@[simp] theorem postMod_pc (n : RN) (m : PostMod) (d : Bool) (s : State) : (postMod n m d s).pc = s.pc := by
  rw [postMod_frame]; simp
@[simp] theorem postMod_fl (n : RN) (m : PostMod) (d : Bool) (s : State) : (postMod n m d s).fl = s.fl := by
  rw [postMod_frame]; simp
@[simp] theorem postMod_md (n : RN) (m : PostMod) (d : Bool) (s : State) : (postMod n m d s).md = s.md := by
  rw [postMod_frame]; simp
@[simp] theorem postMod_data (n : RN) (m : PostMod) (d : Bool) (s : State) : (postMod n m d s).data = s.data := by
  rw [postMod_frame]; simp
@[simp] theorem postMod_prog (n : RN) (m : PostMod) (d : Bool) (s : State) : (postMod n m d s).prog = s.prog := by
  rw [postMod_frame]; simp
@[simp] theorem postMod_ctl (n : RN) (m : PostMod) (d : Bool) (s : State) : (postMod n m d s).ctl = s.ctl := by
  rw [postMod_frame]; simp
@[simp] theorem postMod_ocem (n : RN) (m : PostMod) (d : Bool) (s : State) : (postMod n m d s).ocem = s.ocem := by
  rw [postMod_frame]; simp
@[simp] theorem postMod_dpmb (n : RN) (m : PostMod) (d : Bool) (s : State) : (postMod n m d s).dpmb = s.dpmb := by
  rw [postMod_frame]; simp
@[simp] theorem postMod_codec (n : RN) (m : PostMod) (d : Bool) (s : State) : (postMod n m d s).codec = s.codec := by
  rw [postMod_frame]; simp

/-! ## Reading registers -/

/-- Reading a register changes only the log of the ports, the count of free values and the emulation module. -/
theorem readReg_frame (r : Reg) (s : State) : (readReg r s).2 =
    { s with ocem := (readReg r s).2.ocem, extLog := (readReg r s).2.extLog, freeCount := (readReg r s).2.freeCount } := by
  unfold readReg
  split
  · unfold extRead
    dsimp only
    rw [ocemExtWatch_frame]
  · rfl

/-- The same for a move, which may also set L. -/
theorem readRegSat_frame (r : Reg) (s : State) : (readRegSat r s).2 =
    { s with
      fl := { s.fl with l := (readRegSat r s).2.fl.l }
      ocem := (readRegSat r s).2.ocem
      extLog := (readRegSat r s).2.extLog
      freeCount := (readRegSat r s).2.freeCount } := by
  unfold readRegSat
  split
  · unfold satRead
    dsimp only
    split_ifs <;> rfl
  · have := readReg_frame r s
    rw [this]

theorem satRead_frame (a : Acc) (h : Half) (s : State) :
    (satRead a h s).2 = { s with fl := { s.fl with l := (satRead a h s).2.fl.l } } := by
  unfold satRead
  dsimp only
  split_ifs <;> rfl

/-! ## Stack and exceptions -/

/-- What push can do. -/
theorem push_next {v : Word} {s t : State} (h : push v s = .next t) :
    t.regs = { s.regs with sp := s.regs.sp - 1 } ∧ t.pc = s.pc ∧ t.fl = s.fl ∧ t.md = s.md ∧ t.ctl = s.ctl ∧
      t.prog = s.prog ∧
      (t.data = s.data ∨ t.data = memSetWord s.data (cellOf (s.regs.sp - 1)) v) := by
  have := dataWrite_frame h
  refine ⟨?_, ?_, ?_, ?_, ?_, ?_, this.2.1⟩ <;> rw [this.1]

Task requirements
Each line above from the one with "freeCount := (readRegSat" up to and including the one with "push can do. -/" must be set down exactly, and no line outside that span may appear.

The answer
      freeCount := (readRegSat r s).2.freeCount } := by
  unfold readRegSat
  split
  · unfold satRead
    dsimp only
    split_ifs <;> rfl
  · have := readReg_frame r s
    rw [this]

theorem satRead_frame (a : Acc) (h : Half) (s : State) :
    (satRead a h s).2 = { s with fl := { s.fl with l := (satRead a h s).2.fl.l } } := by
  unfold satRead
  dsimp only
  split_ifs <;> rfl

/-! ## Stack and exceptions -/

/-- What push can do. -/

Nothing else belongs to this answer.